== Task description ==
Whatever the data contains, copy all of it exactly.

Start of Exercise data

/-- n consecutive symbols are moved to an adjacent level, on the generator output (TARGET 0) or the mission data (TARGET 1). -/
def State.inject (s : State) (l target n : Nat) : State :=
  (s.emit (.errors l target n)).setLane l { s.lane l with injUntil := s.beat + s.symbolBeats l n }

/-- A write of LN_INJ (R105, R110). MODE 1 single, 2 rate, 3 burst (log entry 24). A RATE_LOG2 outside 10 to 40 refuses the write in
every mode, and a GO while an error is in progress has no effect (log entry 166). -/
def writeInj (l : Nat) (d : Word) (s : State) : State :=
  let b := l / 8
  let mode := fld d 0 2
  let target := fld d 2 1
  if s.farrierHeld l || (bitOf d 2 && !s.injArm b) || !decide (10 ≤ fld d 8 6 ∧ fld d 8 6 ≤ 40) then s.laneCfg b
  else if bitOf d 31 && decide (s.beat < (s.lane l).injUntil) then s
  else
    let s1 := s.wr 0 (lnA l 0x1C) (wd (Nat.land d.toNat 0x00FF3F07))
    let r := s.lane l
    if mode = 0 then s1.setLane l { r with rateInj := false }
    else if !bitOf d 31 then s1
    else if mode = 1 then s1.inject l target 1
    else if mode = 2 then s1.setLane l { r with rateInj := true }
    else if fld d 16 8 = 0 then s1
    else s1.inject l target (fld d 16 8)

/-- INJECT_GO: a write of LN_INJ with GO = 1. -/
def execInjectGo (t : Tag) (l : Fin 384) (d : Word) (s : State) : Host.Outcome State Fault Refusal :=
  let d' := setBit d 31 true
  .next (hostWrite t (lnA l 0x1C) d' (writeInj l d') s)

/-- INJECT_RATE_ERROR: one error of rate mode (R105). -/
def execInjectRateError (l : Fin 384) (s : State) : Host.Outcome State Fault Refusal :=
  .next (if (s.lane l).rateInj then s.emit (.errors l (s.rdF 0 (lnA l 0x1C) 2 1) 1) else s)

/-- The outcome that an eye request gets from its lane's state at the request (R106). -/
def eyeArgs (b : Nat) (s : State) : Nat × List Word :=
  let n := s.rdF 0 (laneA b 0x05C) 0 3
  let st := s.lnState (b * 8 + n)
  if st = 4 ∨ st = 5 then (0, [wd n]) else (1, [wd n])

/-- The result words of an eye measurement (R106): SNR in bits 15:0 of the measurement, the eye openings in 63:32, MANT
and EXP in 79:64. The middle and upper eyes read 0 in NRZ mode. -/
def eyeWords (s : State) (b n : Nat) (meas : BitVec 128) : List Word :=
  let m := meas.toNat
  let eye := wd (m / 2 ^ 32)
  [wd (m % 65536 + n * 65536), if s.blkMode b = 4 then setFld eye 8 16 0 else eye, wd (m / 2 ^ 64 % 65536), 0]

/-- Whether a line mode takes a coefficient set: R80, and in Ethernet modes the clause as well (R82). -/
def coefsFit (mode v : Nat) : Bool :=
  coefsOk (coefsOf v) && (decide (mode < 2) || Config.clauseCoefOk mode (BitVec.ofNat 48 v))

/-- A write of LN_TX_COEF (R109): accepted while TRAIN_MAN = 1 and within R80 and R82; it waits for the next boundary. -/
def writeTxCoef (l : Nat) (v : Nat) (s : State) : State :=
  if s.trainMan (l / 8) && coefsFit (s.blkMode (l / 8)) v then
    s.setLane l { s.lane l with pendCoef := some (BitVec.ofNat 64 (v % 2 ^ 48)) }
  else s.laneCfg (l / 8)

/-- TX_COEF_WRITE: a 64-bit write of the pair. -/
def execTxCoefWrite (t : Tag) (l : Fin 384) (d : BitVec 64) (s : State) : Host.Outcome State Fault Refusal :=
  .next (busWrite ⟨t, tagNum t, lnA l 0x08, 3, false, true, d.toNat⟩ (writeTxCoef l d.toNat) s)

/-- TX_COEF_APPLY: the 8192-symbol boundary (R109). In Ethernet modes taps that the clause does not name stay at 0 (R82). -/
def execTxCoefApply (l : Fin 384) (s : State) : Host.Outcome State Fault Refusal :=
  .next (match (s.lane l).pendCoef with
    | some v =>
      let mode := s.blkMode (l / 8)
      let c := coefsOf v.toNat
      (s.setCoefs l (if mode < 2 then c else heldTaps mode c)).setLane l { s.lane l with pendCoef := none }
    | none => s)

/-- LANE.SNAP: LN_BITS, LN_ERRS and LN_LOL_COUNT of all eight lanes in one cycle (R75). -/
def laneSnap (b : Nat) (s : State) : State :=
  forEach (blockLanes b) (fun l s =>
    ((((s.snap 0 (lnA l 0x28) (lnA l 0x38)).snap 0 (lnA l 0x2C) (lnA l 0x3C)).snap 0 (lnA l 0x30) (lnA l 0x40)).snap 0
      (lnA l 0x34) (lnA l 0x44)).snap 0 (lnA l 0x48) (lnA l 0x4C)) s

end Sys2Proof.Machine
end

End of Exercise data

== Response to this exercise ==
/-- n consecutive symbols are moved to an adjacent level, on the generator output (TARGET 0) or the mission data (TARGET 1). -/
def State.inject (s : State) (l target n : Nat) : State :=
  (s.emit (.errors l target n)).setLane l { s.lane l with injUntil := s.beat + s.symbolBeats l n }

/-- A write of LN_INJ (R105, R110). MODE 1 single, 2 rate, 3 burst (log entry 24). A RATE_LOG2 outside 10 to 40 refuses the write in
every mode, and a GO while an error is in progress has no effect (log entry 166). -/
def writeInj (l : Nat) (d : Word) (s : State) : State :=
  let b := l / 8
  let mode := fld d 0 2
  let target := fld d 2 1
  if s.farrierHeld l || (bitOf d 2 && !s.injArm b) || !decide (10 ≤ fld d 8 6 ∧ fld d 8 6 ≤ 40) then s.laneCfg b
  else if bitOf d 31 && decide (s.beat < (s.lane l).injUntil) then s
  else
    let s1 := s.wr 0 (lnA l 0x1C) (wd (Nat.land d.toNat 0x00FF3F07))
    let r := s.lane l
    if mode = 0 then s1.setLane l { r with rateInj := false }
    else if !bitOf d 31 then s1
    else if mode = 1 then s1.inject l target 1
    else if mode = 2 then s1.setLane l { r with rateInj := true }
    else if fld d 16 8 = 0 then s1
    else s1.inject l target (fld d 16 8)

/-- INJECT_GO: a write of LN_INJ with GO = 1. -/
def execInjectGo (t : Tag) (l : Fin 384) (d : Word) (s : State) : Host.Outcome State Fault Refusal :=
  let d' := setBit d 31 true
  .next (hostWrite t (lnA l 0x1C) d' (writeInj l d') s)

/-- INJECT_RATE_ERROR: one error of rate mode (R105). -/
def execInjectRateError (l : Fin 384) (s : State) : Host.Outcome State Fault Refusal :=
  .next (if (s.lane l).rateInj then s.emit (.errors l (s.rdF 0 (lnA l 0x1C) 2 1) 1) else s)

/-- The outcome that an eye request gets from its lane's state at the request (R106). -/
def eyeArgs (b : Nat) (s : State) : Nat × List Word :=
  let n := s.rdF 0 (laneA b 0x05C) 0 3
  let st := s.lnState (b * 8 + n)
  if st = 4 ∨ st = 5 then (0, [wd n]) else (1, [wd n])

/-- The result words of an eye measurement (R106): SNR in bits 15:0 of the measurement, the eye openings in 63:32, MANT
and EXP in 79:64. The middle and upper eyes read 0 in NRZ mode. -/
def eyeWords (s : State) (b n : Nat) (meas : BitVec 128) : List Word :=
  let m := meas.toNat
  let eye := wd (m / 2 ^ 32)
  [wd (m % 65536 + n * 65536), if s.blkMode b = 4 then setFld eye 8 16 0 else eye, wd (m / 2 ^ 64 % 65536), 0]

/-- Whether a line mode takes a coefficient set: R80, and in Ethernet modes the clause as well (R82). -/
def coefsFit (mode v : Nat) : Bool :=
  coefsOk (coefsOf v) && (decide (mode < 2) || Config.clauseCoefOk mode (BitVec.ofNat 48 v))

/-- A write of LN_TX_COEF (R109): accepted while TRAIN_MAN = 1 and within R80 and R82; it waits for the next boundary. -/
def writeTxCoef (l : Nat) (v : Nat) (s : State) : State :=
  if s.trainMan (l / 8) && coefsFit (s.blkMode (l / 8)) v then
    s.setLane l { s.lane l with pendCoef := some (BitVec.ofNat 64 (v % 2 ^ 48)) }
  else s.laneCfg (l / 8)

/-- TX_COEF_WRITE: a 64-bit write of the pair. -/
def execTxCoefWrite (t : Tag) (l : Fin 384) (d : BitVec 64) (s : State) : Host.Outcome State Fault Refusal :=
  .next (busWrite ⟨t, tagNum t, lnA l 0x08, 3, false, true, d.toNat⟩ (writeTxCoef l d.toNat) s)

/-- TX_COEF_APPLY: the 8192-symbol boundary (R109). In Ethernet modes taps that the clause does not name stay at 0 (R82). -/
def execTxCoefApply (l : Fin 384) (s : State) : Host.Outcome State Fault Refusal :=
  .next (match (s.lane l).pendCoef with
    | some v =>
      let mode := s.blkMode (l / 8)
      let c := coefsOf v.toNat
      (s.setCoefs l (if mode < 2 then c else heldTaps mode c)).setLane l { s.lane l with pendCoef := none }
    | none => s)

/-- LANE.SNAP: LN_BITS, LN_ERRS and LN_LOL_COUNT of all eight lanes in one cycle (R75). -/
def laneSnap (b : Nat) (s : State) : State :=
  forEach (blockLanes b) (fun l s =>
    ((((s.snap 0 (lnA l 0x28) (lnA l 0x38)).snap 0 (lnA l 0x2C) (lnA l 0x3C)).snap 0 (lnA l 0x30) (lnA l 0x40)).snap 0
      (lnA l 0x34) (lnA l 0x44)).snap 0 (lnA l 0x48) (lnA l 0x4C)) s

end Sys2Proof.Machine
end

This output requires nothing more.